I'm trusting God.  I just remind myself of that and I feel better for a bit.

Lisa

Sunday, July 25, 2010

Anxiety? Probably

For the 2nd night in a row I've had horrible dreams.  I don't even want to outright type what they're about.  And I won't.  It's too scary.  I know it has to be related to Cole's news.  I can't believe it's bothering me this bad.  I usually don't get so rocked like that.  Yeah, I might let go of a tear or two, but rarely does it hit me to the extent of dreams.  Hopefully, I get to have a conversation with the nurse practitioner tomorrow and questions get answered and maybe my subconscious can rest.

I hope.

Thursday, July 22, 2010

Not so good news/Living for Today While Thinking about Tomorrow

I've never been good about living for today.  I've gotten much better after Brian's accident.  My little reality check that no matter how much you try to prepare for things you can't always.  And you never react the way you think.  The call for Jaemin taught me that or reinforced what I already knew.

We're planning to go to Korea in 2013, but at this point we're not sure.  Not sure if we should do it sooner or expect to do it later?  Not sure at all.

We went to a new pediatric cardiologist today, as I wrote about last night.  Cole has been seeing the same guy for 13 years.  We have been told for the last several years (since he was 5) that 'if' he needed anything it would be open heart, but there would be no way to know.  Then he always eluded to Cole never needing anything again after he entered adulthood.  We also were told a couple of years ago that he could do any high school sports he wanted to after being told in all the previous years that he couldn't.  I decided to let up on my overprotectedness this year and let him play football as he'd been wanting.  I asked specifically about football.

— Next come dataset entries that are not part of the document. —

-- ==== Sys2Proof/Machine/State.lean ====
section
/-! DEFINITION. What the machine holds: the registers of spec/10_state.md R20 (`Regs`), the values captured at the
command port (spec/20_memory.md R40), and what the host does next (spec/43_host_contract.md R142). All of it is plain
data. There is no program counter and no memory (R36, R46). -/

namespace Sys2Proof.Machine

/-- MODE (R27): the absorption layout. -/
inductive Mode where
  /-- 0: the 16-byte rate. -/
  | keyless
  /-- 1: the 32-byte rate. -/
  | keyed
  deriving DecidableEq, Repr

/-- PHASE (R30). The value 3, never produced, is excluded by the type (log 12). -/
inductive Phase where
  /-- 0: no computation has been initialized. -/
  | idle
  /-- 1: initialized, and absorbing. -/
  | absorb
  /-- 2: finalized, and producing output. -/
  | squeeze
  deriving DecidableEq, Repr

/-- The error codes of spec/60_exceptions.md R150. The codes 7 to 15, never produced, are excluded by the type
(log 12). -/
inductive ErrCode where
  /-- 0 NONE: no error since reset, INIT.KEY, INIT.HASH or CLEAR. -/
  | none
  /-- 1 OPCODE: a reserved operation (R61). -/
  | opcode
  /-- 2 FIELD: a malformed word of a legal operation (R62). -/
  | field
  /-- 3 PHASE: a command that PHASE does not allow. -/
  | phase
  /-- 4 LENGTH: ABSORB with N = 0 or N above the rate. -/
  | length
  /-- 5 PARTIAL: ABSORB after a short chunk in the same segment. -/
  | partialChunk
  /-- 6 OPEN: FINAL while a segment has data but no END. -/
  | openSegment
  deriving DecidableEq, Repr

/-- The permutation state S[0..7] (R21): eight separate 128-bit registers. -/
structure Perm where
  s0 : Word
  s1 : Word
  s2 : Word
  s3 : Word
  s4 : Word
  s5 : Word
  s6 : Word
  s7 : Word
  deriving DecidableEq, Repr

/-- Eight words of sixteen zero bytes. -/
def Perm.zeros : Perm := ⟨0, 0, 0, 0, 0, 0, 0, 0⟩

/-- The architectural registers: exactly those of spec/10_state.md R20. -/
structure Regs where
  /-- S[0..7], the permutation state (R21). -/
  perm : Perm
  /-- T, the finalizer's tweak (R23). -/
  t : Word
  /-- OUT, the last squeeze output (R24). -/
  out : Block
  /-- CTX_SEG, the context segment counter (R25). -/
  ctxSeg : Counter
  /-- MSG_SEG, the message segment counter (R25). -/
  msgSeg : Counter
  /-- LEN, the bytes absorbed in the open segment (R26). -/
  len : Counter
  /-- MODE (R27). -/
  mode : Mode
  /-- PHASE (R30). -/
  phase : Phase
  /-- SEGOPEN: the segment has data and no END yet (R28). -/
  segOpen : Bool
  /-- PARTIAL: the open segment's last chunk was shorter than the rate (R29). -/
  partialSeg : Bool
  /-- ERR, the first error since reset, INIT or CLEAR (R31). -/
  err : ErrCode
  /-- REJ: the last command was rejected (R32). -/
  rej : Bool
  /-- BUSY: a command is executing (R33). -/
  busy : Bool
  deriving DecidableEq, Repr

/-- The reset values (R20, spec/70_reset_and_hazards.md R175, R176). -/
def Regs.reset : Regs where
  perm := Perm.zeros
  t := 0
  out := 0
  ctxSeg := 0
  msgSeg := 0
  len := 0
  mode := .keyless
  phase := .idle
  segOpen := false
  partialSeg := false
  err := .none
  rej := false
  busy := false

/-- What the host puts on the command port: a command word and the data-in value with it (R40). -/
structure Offer where
  cmd : CmdWord
  din : Block
  deriving DecidableEq, Repr

/-- One act of the host at the block's inputs (log 2). -/
inductive HostInput where
  /-- The host presents `first` and keeps cmd_valid raised until the command is accepted (R40). `later` lists the
  values it changed cmd and din to while it waited; a host that does its duty has none (R181). -/
  | command (first : Offer) (later : List Offer)
  /-- The host presents a command and drops cmd_valid before it is accepted: it has issued nothing (R179). -/
  | withdrawn (offer : Offer)
  /-- rst_n is asserted, and released, while no command is in the block (R175). -/
  | reset
  /-- The command is accepted, and rst_n is asserted while BUSY = 1 (R185). -/
  | commandCutByReset (offer : Offer)
  deriving DecidableEq, Repr

/-- The machine: its registers, what its command port captured, and what the host does next. -/
structure State where
  /-- The registers of R20. -/
  regs : Regs
  /-- The command word captured at acceptance, until the command completes (R40); 0 between commands (log 4). -/
  cmd : CmdWord
  /-- The data-in value captured at acceptance, until the command completes (R40); 0 between commands (log 4). -/
  din : Block
  /-- What the host does next, the first first (R50, log 2). -/
  inputs : List HostInput
  /-- How many commands have been accepted: the index of the free values (the model's own, log 6). -/
  captures : Nat
  deriving DecidableEq, Repr

/-- The machine right after reset: every register at its reset value (R175), nothing captured, no host input. -/
def State.reset : State where
  regs := Regs.reset
  cmd := 0
  din := 0
  inputs := []
  captures := 0

/-- Reasons for the machine to stop with a fault. There are none: no item of spec/93_implementation_defined.md has
the treatment `fault` or `stuck`, and every state accepts INIT, CLEAR and reset (spec/43_host_contract.md R143). The
errors of spec/60_exceptions.md are rejections: next states. Safe: nothing can be concluded from a fault that
nothing raises (log 11). -/
inductive Fault where
  deriving DecidableEq, Repr

/-- Reasons for the machine to refuse an instruction. -/
inductive Refusal where
  /-- The instruction has no meaning in the model yet. Raised only by `exec`'s arms, and by none of them now; safe. -/
  | notModelled (mnemonic : String)
  deriving DecidableEq, Repr

end Sys2Proof.Machine
end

Today we saw the new doc, after personal references with other patients' parents.  We really liked him.  He took so much time with us and talked to Cole....not me.  He drew pictures of Cole's heart to explain to him and I what's going on.  And when I asked about football, he said 'no contact sports'.  So football is again out.  He can play baseball with a chestguard and basketball is okay, but the constant running could be hard on him.  Then, he proceeded to tell us something we'd never been told.  Cole's valve had been completely replaced at surgery in 1997 and valves don't, apparently, last this long.  He was astonished he was still okay after 13 years.  They don't use the valve he has anymore and the new ones only have a life of about 7-10 years and have to be replaced via open-heart.

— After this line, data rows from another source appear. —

-- ==== Sys2Proof/Machine/Flags.lean ====
section
/-! DEFINITION. The flags: STATUS as the host reads it, and the named updates of the flag registers
(spec/10_state.md R30 to R34, R37; spec/60_exceptions.md R150). -/

namespace Sys2Proof.Machine

/-- The number of a phase (R30). -/
def Phase.code : Phase → BitVec 2
  | .idle => 0
  | .absorb => 1
  | .squeeze => 2

/-- The bit of a mode (R27). -/
def Mode.code : Mode → BitVec 1
  | .keyless => 0
  | .keyed => 1

/-- The number of an error code (R150). -/
def ErrCode.code : ErrCode → BitVec 4
  | .none => 0
  | .opcode => 1
  | .field => 2
  | .phase => 3
  | .length => 4
  | .partialChunk => 5
  | .openSegment => 6

/-- STATUS: `zext_32(ERR) << 8 | REJ << 6 | BUSY << 5 | PARTIAL << 4 | SEGOPEN << 3 | MODE << 2 | PHASE` (R34). -/
def Regs.status (r : Regs) : BitVec 32 :=
  r.err.code.setWidth 32 <<< 8 ||| (BitVec.ofBool r.rej).setWidth 32 <<< 6 |||
    (BitVec.ofBool r.busy).setWidth 32 <<< 5 ||| (BitVec.ofBool r.partialSeg).setWidth 32 <<< 4 |||
    (BitVec.ofBool r.segOpen).setWidth 32 <<< 3 ||| r.mode.code.setWidth 32 <<< 2 ||| r.phase.code.setWidth 32

/-- An error is locked in: ERR ≠ 0 (R153). -/
def Regs.locked (r : Regs) : Bool := r.err != .none

/-- REJ <- 0: the command was executed (R32). -/
def Regs.executed (r : Regs) : Regs := { r with rej := false }

/-- `Reject(code)`: the first error wins, and REJ <- 1 (R152). -/
def Regs.rejected (r : Regs) (code : ErrCode) : Regs :=
  { r with err := if r.err = .none then code else r.err, rej := true }

/-- The flags of a segment that took a chunk of n bytes: SEGOPEN <- 1, PARTIAL <- (N < rate) (R28, R29, R37). -/
def Regs.segmentTook (r : Regs) (n rate : Nat) : Regs :=
  { r with segOpen := true, partialSeg := decide (n < rate) }

/-- A segment is closed: LEN <- 0, SEGOPEN <- 0, PARTIAL <- 0 (R26, R28, R29, R37). -/
def Regs.segmentClosed (r : Regs) : Regs :=
  { r with len := 0, segOpen := false, partialSeg := false }

end Sys2Proof.Machine
end

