-- ==== Sys2Proof/Machine/Absorb.lean ====
section
/-! DEFINITION. The absorber commands: ABSORB, END.MSG and END.CTX (spec/41_absorber.md R107 to R109). -/

namespace Sys2Proof.Machine

/-- The effect of ABSORB N once its checks have passed: feed the carrier of the chunk din[0:N), add N to LEN modulo
2^64, open the segment, and note a short chunk (R107). -/
def absorbEffect (n : Nat) (din : Block) (r : Regs) : Regs :=
  ({ r with
      perm := feedBlock r.perm (carrier r.mode (chunkOf din n))
      len := r.len + BitVec.ofNat 64 n }.segmentTook n r.mode.rate).executed

/-- ABSORB N (R107). -/
def execAbsorb (n : Nat) (s : State) : Result :=
  .next (guarded [checkPhase s.regs .absorb, checkLength s.regs n, checkWhole s.regs] (absorbEffect n s.din) s)

/-- Feed the length block of the open segment in a domain (R103, R108, R109). -/
def feedLength (r : Regs) (d : Domain) : Perm := feedBlock r.perm (lengthBlock r.len d.tag)

/-- The effect of END.MSG once its check has passed: the trailing length block with tag 0x00, one more message
segment, and the segment closed (R108). -/
def endMsgEffect (r : Regs) : Regs :=
  { r with perm := feedLength r .message, msgSeg := r.msgSeg + 1 }.segmentClosed.executed

/-- END.MSG (R108). -/
def execEndMsg (s : State) : Result :=
  .next (guarded [checkPhase s.regs .absorb] endMsgEffect s)

/-- The effect of END.CTX once its check has passed: the trailing length block with tag 0x80, one more context
segment, and the segment closed (R109). -/
def endCtxEffect (r : Regs) : Regs :=
  { r with perm := feedLength r .context, ctxSeg := r.ctxSeg + 1 }.segmentClosed.executed

/-- END.CTX (R109). -/
def execEndCtx (s : State) : Result :=
  .next (guarded [checkPhase s.regs .absorb] endCtxEffect s)

end Sys2Proof.Machine
end

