-- ==== Sys2Proof/Machine/Port.lean ====
section
/-! DEFINITION. What happens to a command word in the block, and what each input of the host does
(spec/20_memory.md R40; spec/60_exceptions.md R151; spec/70_reset_and_hazards.md R175, R179 to R181, R185). -/

namespace Sys2Proof.Machine

/-- Apply a function to the next state of an outcome. -/
def onNext (f : State → State) : Result → Result
  | .next s => .next (f s)
  | .fault r => .fault r
  | .refused r => .refused r

/-- Decode, and then execute or reject (R60, R151 step 1): the word captured in `s`. -/
def runCaptured (s : State) : Result :=
  match decode s.cmd with
  | .ok i => exec i s
  | .error why => .next (s.reject (rejectCode why))

/-- One accepted command as one indivisible step (R180): captured, executed or rejected, completed. -/
def runCommand (o : Offer) (rest : List HostInput) (s : State) : Result :=
  onNext State.retire (runCaptured (s.accept o rest))

/-- One input of the host, while BUSY = 0. -/
def runInput (i : HostInput) (rest : List HostInput) (s : State) : Result :=
  match i with
  | .command first later => runCommand (capturedOffer (Config.captureChoice s.captures) first later) rest s
  | .withdrawn _ => .next { s with inputs := rest }
  | .reset => .next { s.hardReset with inputs := rest }
  | .commandCutByReset o => .next (s.accept o rest).hardReset

/-- The block between commands: idle and holding its state while the host gives it nothing (R164), and otherwise at
the host's next input. -/
def runNextInput (s : State) : Result :=
  match s.inputs with
  | [] => .next s
  | i :: rest => runInput i rest s

/-- The host presents the word w, with the data-in value of the state, ahead of all it was going to do. -/
def State.withWordPresented (s : State) (w : CmdWord) : State :=
  { s with
    regs := { s.regs with busy := false }
    inputs := .command ⟨w, s.din⟩ [] :: s.inputs }

end Sys2Proof.Machine
end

So, today we were told open-heart surgery IS coming.  So he had to deal with being told he couldn't play the sport he wanted to and that this surgery is coming.  We don't know when.  He has no symptoms other than his right side is enlarged from the significant leakage from the valve, right now.  We're doing an xray to see how enlarged it is.  Then, next year he'll do a stress test, EKG, Echo, MRI and xray at the hospital.  He'll be able to better determine when the surgery may be.  So we literally don't know if it will be next week or 2 years from now.  It all depends on that valve that has already exceeded it's lifespan.

I drove back to work after the appointment and went through periods of telling myself everything is fine to periods of feeling like crying.  But, I won't.  I'll leave that to him.  And when I told him it was okay to cry and grieve his loss, he did.  I feel so bad for him.  I wish I could make him feel better, but right now there isn't anything I can do.  I just hugged him and talked to him and of course, threw in the usual "you have to remember there's always a kid in a worse situation than you".

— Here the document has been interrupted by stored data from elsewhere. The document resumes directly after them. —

/-- R80, R81, R82: SubBytes, ShiftRows and MixColumns byte by byte. R83: AESRound is these three in this order, on its
first argument, and then the xor with the second. -/
def Obligations.RoundStepsByteByByte : Prop :=
  (∀ x k : Word, aesRound x k = mixColumns (shiftRows (subBytes x)) ^^^ k) ∧
  ∀ w : Word,
    (∀ j, j < 16 → byteAt (subBytes w) j = sbox (byteAt w j)) ∧
    (∀ r c, r < 4 → c < 4 → byteAt (shiftRows w) (r + 4 * c) = byteAt w (r + 4 * ((c + r) % 4))) ∧
    bytesOf (shiftRows w) 16 = [0, 5, 10, 15, 4, 9, 14, 3, 8, 13, 2, 7, 12, 1, 6, 11].map (byteAt w) ∧
    (∀ c, c < 4 →
      byteAt (mixColumns w) (4 * c) =
        gmul2 (byteAt w (4 * c)) ^^^ gmul3 (byteAt w (4 * c + 1)) ^^^ byteAt w (4 * c + 2) ^^^
          byteAt w (4 * c + 3) ∧
      byteAt (mixColumns w) (4 * c + 1) =
        byteAt w (4 * c) ^^^ gmul2 (byteAt w (4 * c + 1)) ^^^ gmul3 (byteAt w (4 * c + 2)) ^^^
          byteAt w (4 * c + 3) ∧
      byteAt (mixColumns w) (4 * c + 2) =
        byteAt w (4 * c) ^^^ byteAt w (4 * c + 1) ^^^ gmul2 (byteAt w (4 * c + 2)) ^^^
          gmul3 (byteAt w (4 * c + 3)) ∧
      byteAt (mixColumns w) (4 * c + 3) =
        gmul3 (byteAt w (4 * c)) ^^^ byteAt w (4 * c + 1) ^^^ byteAt w (4 * c + 2) ^^^
          gmul2 (byteAt w (4 * c + 3)))

/-- R90: AESRound is linear in the key argument, and the message words enter Update only by xor, m0 in word 0 and m1
in word 4. -/
def Obligations.MessageWordsEnterByXor : Prop :=
  (∀ x k d : Word, aesRound x (k ^^^ d) = aesRound x k ^^^ d) ∧
  (∀ (s : Perm) (m0 m1 : Word),
    permUpdate s m0 m1 =
      { permUpdate s 0 0 with
        s0 := (permUpdate s 0 0).s0 ^^^ m0
        s4 := (permUpdate s 0 0).s4 ^^^ m1 })

/-- R91: the zero word and words of sixteen equal bytes. -/
def Obligations.RoundFixesWordsOfEqualBytes : Prop :=
  subBytes 0 = wordOfFn (fun _ => 0x63) ∧
  (∀ v : Byte, shiftRows (wordOfFn fun _ => v) = wordOfFn (fun _ => v) ∧
    mixColumns (wordOfFn fun _ => v) = wordOfFn (fun _ => v) ∧
    gmul2 v ^^^ gmul3 v ^^^ v ^^^ v = v) ∧
  aesRound 0 0 = wordOfFn (fun _ => 0x63) ∧
  permUpdate Perm.zeros 0 0 =
    ⟨wordOfFn fun _ => 0x63, wordOfFn fun _ => 0x63, wordOfFn fun _ => 0x63, wordOfFn fun _ => 0x63,
      wordOfFn fun _ => 0x63, wordOfFn fun _ => 0x63, wordOfFn fun _ => 0x63, wordOfFn fun _ => 0x63⟩

/-- R84: the eight new words, each from the pre-update values. -/
def Obligations.UpdateComputesEightWordsInParallel : Prop :=
  ∀ (s : Perm) (m0 m1 : Word),
    permUpdate s m0 m1 =
      ⟨aesRound s.s7 (s.s0 ^^^ m0), aesRound s.s0 s.s1, aesRound s.s1 s.s2, aesRound s.s2 s.s3,
        aesRound s.s3 (s.s4 ^^^ m1), aesRound s.s4 s.s5, aesRound s.s5 s.s6, aesRound s.s6 s.s7⟩

/-- R85: twelve Updates with (C0, C1) from the loaded key. -/
def Obligations.InitializeRunsTwelveUpdates : Prop :=
  ∀ k0 k1 : Word,
    permInit k0 k1 =
      (fun s => permUpdate s c0 c1)^[12] ⟨0, k1, k0 ^^^ c1, k0 ^^^ c0, 0, k0, k1 ^^^ c0, k1 ^^^ c1⟩

/-- R75: C0 is the first 16 Fibonacci numbers modulo 256, and C1 is the listed word. -/
def Obligations.RoundConstantsAreTheListedBytes : Prop :=
  bytesOf c0 16 = [0x00, 0x01, 0x01, 0x02, 0x03, 0x05, 0x08, 0x0d, 0x15, 0x22, 0x37, 0x59, 0x90, 0xe9, 0x79, 0x62] ∧
  bytesOf c0 16 = (List.range 16).map (fun i => BitVec.ofNat 8 (Nat.fib i)) ∧
  bytesOf c1 16 = [0xdb, 0x3d, 0x18, 0x55, 0x6d, 0xc2, 0x2f, 0xf1, 0x20, 0x11, 0x31, 0x42, 0x73, 0xb5, 0x28, 0xdd]

/-! ## Operands -/

/-- R42, R43: byte lanes, and the two halves of a 32-byte value. -/
def Obligations.ByteLanesAndHalves : Prop :=
  (∀ (b : Block) (i k : Nat), k < 8 → (byteAt b i).getLsbD k = b.getLsbD (8 * i + k)) ∧
  (∀ (bs : List Byte) (i : Nat), i < 32 → byteAt (ofBytes 256 bs) i = bs.getD i 0) ∧
  (∀ (b : Block) (i : Nat), i < 16 →
    byteAt (firstHalf b) i = byteAt b i ∧ byteAt (secondHalf b) i = byteAt b (16 + i)) ∧
  (∀ a b : Word, firstHalf (joinHalves a b) = a ∧ secondHalf (joinHalves a b) = b)

/-- R101, R102 at the rates of R100: the carriers of a chunk of N bytes of din, byte by byte. -/
def Obligations.CarriersPlaceTheChunk : Prop :=
  Mode.rate .keyed = 32 ∧ Mode.rate .keyless = 16 ∧
  (∀ (din : Block) (n j : Nat), 1 ≤ n → n ≤ 32 → j < 32 →
    byteAt (carrier .keyed (chunkOf din n)) j = if j < n then byteAt din j else 0) ∧
  (∀ (din : Block) (n j : Nat), 1 ≤ n → n ≤ 16 → j < 32 →
    byteAt (carrier .keyless (chunkOf din n)) j =
      if j < 8 then (if j < n then byteAt din j else 0)
      else if 16 ≤ j ∧ j < 24 then (if j - 8 < n then byteAt din (j - 8) else 0)
      else 0)

/-- R103 with the wrap of R106: the length block byte by byte. -/
def Obligations.LengthBlockByteByByte : Prop :=
  Domain.tag .message = 0x00 ∧ Domain.tag .context = 0x80 ∧
  ∀ (len : Counter) (tag : Byte) (j : Nat), j < 32 →
    byteAt (lengthBlock len tag) j =
      if j < 8 then BitVec.ofNat 8 (len.toNat * 8 % 2 ^ 64 / 256 ^ j)
      else if j = 31 then tag
      else 0

/-- R120: the counter block byte by byte, and the tweak. -/
def Obligations.TweakEncodesSegmentsTimesEight : Prop :=
  ∀ (s : Perm) (ctx msg : Counter),
    tweak s ctx msg = s.s2 ^^^ counterBlock ctx msg ∧
    (∀ j, j < 8 → byteAt (counterBlock ctx msg) j = BitVec.ofNat 8 (ctx.toNat * 8 % 2 ^ 64 / 256 ^ j)) ∧
    (∀ j, j < 8 → byteAt (counterBlock ctx msg) (8 + j) = BitVec.ofNat 8 (msg.toNat * 8 % 2 ^ 64 / 256 ^ j))

/-- R123: the extraction byte by byte. -/
def Obligations.ExtractionByteByByte : Prop :=
  ∀ (s : Perm) (j : Nat), j < 16 →
    byteAt (extract s) j =
      byteAt s.s1 j ^^^ byteAt s.s6 j ^^^ (byteAt s.s2 j &&& byteAt s.s3 j) ∧
    byteAt (extract s) (16 + j) =
      byteAt s.s2 j ^^^ byteAt s.s5 j ^^^ (byteAt s.s6 j &&& byteAt s.s7 j)

/-! ## STATUS and reset -/

/-- R34: every field of STATUS, the reserved bits, the values never read, and the reset value; while BUSY = 1 bit 5
reads 1. -/
def Obligations.StatusFieldsReadTheRegisters : Prop :=
  (∀ r : Regs,
    r.status.extractLsb' 0 2 = r.phase.code ∧ r.status.extractLsb' 2 1 = r.mode.code ∧
    r.status.getLsbD 3 = r.segOpen ∧ r.status.getLsbD 4 = r.partialSeg ∧ r.status.getLsbD 5 = r.busy ∧
    r.status.getLsbD 6 = r.rej ∧ r.status.getLsbD 7 = false ∧ r.status.extractLsb' 8 4 = r.err.code ∧
    r.status.extractLsb' 12 20 = 0 ∧ r.status.extractLsb' 0 2 ≠ 3 ∧ r.status.extractLsb' 8 4 ≤ 6) ∧
  Regs.reset.status = 0x00000000 ∧
  (∀ s : State, s.regs.busy = false → s.statusPort = s.regs.status) ∧
  (∀ s : State, s.regs.busy = true → s.statusPort.getLsbD 5 = true)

For now, I will just pray that, as usual, God will take care of us and keep us all safe and healthy.  And that when the time comes He will guide the surgeon's hands as he did 13 years ago to take care of my son.  And I will hold onto and remind Cole that the surgeon said that if a new procedure passes the FDA in a few years that this may be his last open-heart.  Instead he could have it repaired by cath.  Can you believe that?  Valve replacement by cath.  Amazing!